* **Data excerpts**

theorem doneImageRevert_moved (a0 : _) (s : State) :
    Moved [.hub, .power, .rung, .mode, .change, .fences, .islands, .auth, .diag, .jack, .ledger, .control, .stage, .functions, .fieldIo, .place, .fabric, .nav, .vision, .infer, .buses, .eth, .fleet, .display, .safety, .update, .sections, .freeCount, .deferred] s (doneImageRevert a0 s) := by
  unfold doneImageRevert
  try dsimp only
  repeat' (first
    | (with_reducible apply Moved.refl)
    | (with_reducible assumption)
    | (with_reducible apply Moved.fold)
    | (with_reducible apply Moved.fold_fst)
    | ((with_reducible apply Moved.via); (case k => with_reducible apply State.revertImage_moved); (case sub => decide))
    | ((with_reducible apply Moved.via); (case k => with_reducible apply State.tellImage_moved); (case sub => decide))
    | ((with_reducible apply Moved.via); (case k => (with_reducible apply modCls_moved); intro _; first | exact Nat.le_refl _ | exact Nat.le_max_left .. | (simp only [ImageClass.setState, ImageClass.modSlot, ImageClass.withPolicy, ImageClass.switchTo]; repeat' split) <;> exact Nat.le_refl _); (case sub => decide))
    | ((with_reducible apply Moved.via); (case k => with_reducible apply State.defer_moved); (case sub => decide))
    | ((with_reducible apply Moved.via); (case k => with_reducible apply State.accepted_moved); (case sub => decide))
    | (intro _ _)
    | (with_reducible apply Moved.ite)
    | split
    | dsimp only)

theorem doneImageActivate_moved (a0 : _) (s : State) :
    Moved [.hub, .power, .rung, .mode, .change, .fences, .islands, .auth, .diag, .jack, .ledger, .control, .stage, .functions, .fieldIo, .place, .fabric, .nav, .vision, .infer, .buses, .eth, .fleet, .display, .safety, .update, .sections, .freeCount, .deferred] s (doneImageActivate a0 s) := by
  unfold doneImageActivate
  try dsimp only
  repeat' (first
    | (with_reducible apply Moved.refl)
    | (with_reducible assumption)
    | (with_reducible apply Moved.fold)
    | (with_reducible apply Moved.fold_fst)
    | ((with_reducible apply Moved.via); (case k => with_reducible apply State.restartNow_moved); (case sub => decide))
    | ((with_reducible apply Moved.via); (case k => with_reducible apply State.tellImage_moved); (case sub => decide))
    | ((with_reducible apply Moved.via); (case k => (with_reducible apply modCls_moved); intro _; first | exact Nat.le_refl _ | exact Nat.le_max_left .. | (simp only [ImageClass.setState, ImageClass.modSlot, ImageClass.withPolicy, ImageClass.switchTo]; repeat' split) <;> exact Nat.le_refl _); (case sub => decide))
    | ((with_reducible apply Moved.via); (case k => with_reducible apply State.accepted_moved); (case sub => decide))
    | (intro _ _)
    | (with_reducible apply Moved.ite)
    | split
    | dsimp only)

theorem doneImageConfirm_moved (a0 : _) (s : State) :
    Moved [.hub, .diag, .ledger, .fabric, .update] s (doneImageConfirm a0 s) := by
  unfold doneImageConfirm
  try dsimp only
  repeat' (first
    | (with_reducible apply Moved.refl)
    | (with_reducible assumption)
    | (with_reducible apply Moved.fold)
    | (with_reducible apply Moved.fold_fst)
    | ((with_reducible apply Moved.via); (case k => with_reducible apply State.fuse_moved); (case sub => decide))
    | ((with_reducible apply Moved.via); (case k => (with_reducible apply modCls_moved); intro _; first | exact Nat.le_refl _ | exact Nat.le_max_left .. | (simp only [ImageClass.setState, ImageClass.modSlot, ImageClass.withPolicy, ImageClass.switchTo]; repeat' split) <;> exact Nat.le_refl _); (case sub => decide))
    | ((with_reducible apply Moved.via); (case k => with_reducible apply answer_moved); (case sub => decide))
    | (intro _ _)
    | (with_reducible apply Moved.ite)
    | split
    | dsimp only)

theorem doneTrialRejoinTimeout_moved (a0 : _) (a1 : _) (s : State) :
    Moved [.hub, .power, .rung, .mode, .change, .fences, .islands, .auth, .diag, .jack, .ledger, .control, .stage, .functions, .fieldIo, .place, .fabric, .nav, .vision, .infer, .buses, .eth, .fleet, .display, .safety, .update, .sections, .freeCount, .deferred] s (doneTrialRejoinTimeout a0 a1 s) := by
  unfold doneTrialRejoinTimeout
  try dsimp only
  repeat' (first
    | (with_reducible apply Moved.refl)
    | (with_reducible assumption)
    | (with_reducible apply Moved.fold)
    | (with_reducible apply Moved.fold_fst)
    | ((with_reducible apply Moved.via); (case k => with_reducible apply State.revertImage_moved); (case sub => decide))
    | (intro _ _)
    | (with_reducible apply Moved.ite)
    | split
    | dsimp only)

theorem doneConfirmTimeout_moved (a0 : _) (a1 : _) (s : State) :
    Moved [.hub, .power, .rung, .mode, .change, .fences, .islands, .auth, .diag, .jack, .ledger, .control, .stage, .functions, .fieldIo, .place, .fabric, .nav, .vision, .infer, .buses, .eth, .fleet, .display, .safety, .update, .sections, .freeCount, .deferred] s (doneConfirmTimeout a0 a1 s) := by
  unfold doneConfirmTimeout
  try dsimp only
  repeat' (first
    | (with_reducible apply Moved.refl)
    | (with_reducible assumption)
    | (with_reducible apply Moved.fold)
    | (with_reducible apply Moved.fold_fst)
    | ((with_reducible apply Moved.via); (case k => with_reducible apply State.revertImage_moved); (case sub => decide))
    | (intro _ _)
    | (with_reducible apply Moved.ite)
    | split
    | dsimp only)

theorem doneLoaderCopyDone_moved (a0 : _) (a1 : _) (s : State) :
    Moved [.hub, .islands, .diag, .jack, .ledger, .fieldIo, .nav, .buses, .eth, .display, .safety, .update] s (doneLoaderCopyDone a0 a1 s) := by
  unfold doneLoaderCopyDone
  try dsimp only
  repeat' (first
    | (with_reducible apply Moved.refl)
    | (with_reducible assumption)
    | (with_reducible apply Moved.fold)
    | (with_reducible apply Moved.fold_fst)
    | ((with_reducible apply Moved.via); (case k => with_reducible apply State.copied_moved); (case sub => decide))
    | ((with_reducible apply Moved.via); (case k => with_reducible apply State.startIslands_moved); (case sub => decide))
    | ((with_reducible apply Moved.via); (case k => with_reducible apply State.releaseIsland_moved); (case sub => decide))
    | ((with_reducible apply Moved.via); (case k => with_reducible apply State.loadFailed_moved); (case sub => decide))
    | (intro _ _)
    | (with_reducible apply Moved.ite)
    | split
    | dsimp only)

theorem State.startInstall_moved (s : State) (a1 : _) :
    Moved [.update] s (State.startInstall s a1) := by
  unfold State.startInstall
  try dsimp only
  repeat' (first
    | (with_reducible apply Moved.refl)
    | (with_reducible assumption)
    | (with_reducible apply Moved.fold)
    | (with_reducible apply Moved.fold_fst)
    | ((with_reducible apply Moved.via); (case k => (with_reducible apply modCls_moved); intro _; first | exact Nat.le_refl _ | exact Nat.le_max_left .. | (simp only [ImageClass.setState, ImageClass.modSlot, ImageClass.withPolicy, ImageClass.switchTo]; repeat' split) <;> exact Nat.le_refl _); (case sub => decide))
    | ((with_reducible apply Moved.via); (case k => (with_reducible apply modUpdate_moved); intro _; first | exact FusesMoved.same rfl rfl | exact FusesMoved.revoke rfl rfl); (case sub => decide))
    | (intro _ _)
    | (with_reducible apply Moved.ite)
    | split
    | dsimp only)

theorem doneImageInstall_moved (a0 : _) (s : State) :
    Moved [.hub, .diag, .ledger, .fabric, .update, .deferred] s (doneImageInstall a0 s) := by
  unfold doneImageInstall
  try dsimp only
  repeat' (first
    | (with_reducible apply Moved.refl)
    | (with_reducible assumption)
    | (with_reducible apply Moved.fold)
    | (with_reducible apply Moved.fold_fst)
    | ((with_reducible apply Moved.via); (case k => with_reducible apply State.startInstall_moved); (case sub => decide))
    | ((with_reducible apply Moved.via); (case k => with_reducible apply State.defer_moved); (case sub => decide))
    | ((with_reducible apply Moved.via); (case k => with_reducible apply State.accepted_moved); (case sub => decide))
    | (intro _ _)
    | (with_reducible apply Moved.ite)
    | split
    | dsimp only)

* **Aim of the task**
Within the data above, the span starting at the line containing "unfold doneImageActivate" and ending at the line containing "theorem doneImageConfirm_moved (a0" is to be retyped exactly, with no other lines.

* **Response to the exercise**
  unfold doneImageActivate
  try dsimp only
  repeat' (first
    | (with_reducible apply Moved.refl)
    | (with_reducible assumption)
    | (with_reducible apply Moved.fold)
    | (with_reducible apply Moved.fold_fst)
    | ((with_reducible apply Moved.via); (case k => with_reducible apply State.restartNow_moved); (case sub => decide))
    | ((with_reducible apply Moved.via); (case k => with_reducible apply State.tellImage_moved); (case sub => decide))
    | ((with_reducible apply Moved.via); (case k => (with_reducible apply modCls_moved); intro _; first | exact Nat.le_refl _ | exact Nat.le_max_left .. | (simp only [ImageClass.setState, ImageClass.modSlot, ImageClass.withPolicy, ImageClass.switchTo]; repeat' split) <;> exact Nat.le_refl _); (case sub => decide))
    | ((with_reducible apply Moved.via); (case k => with_reducible apply State.accepted_moved); (case sub => decide))
    | (intro _ _)
    | (with_reducible apply Moved.ite)
    | split
    | dsimp only)

theorem doneImageConfirm_moved (a0 : _) (s : State) :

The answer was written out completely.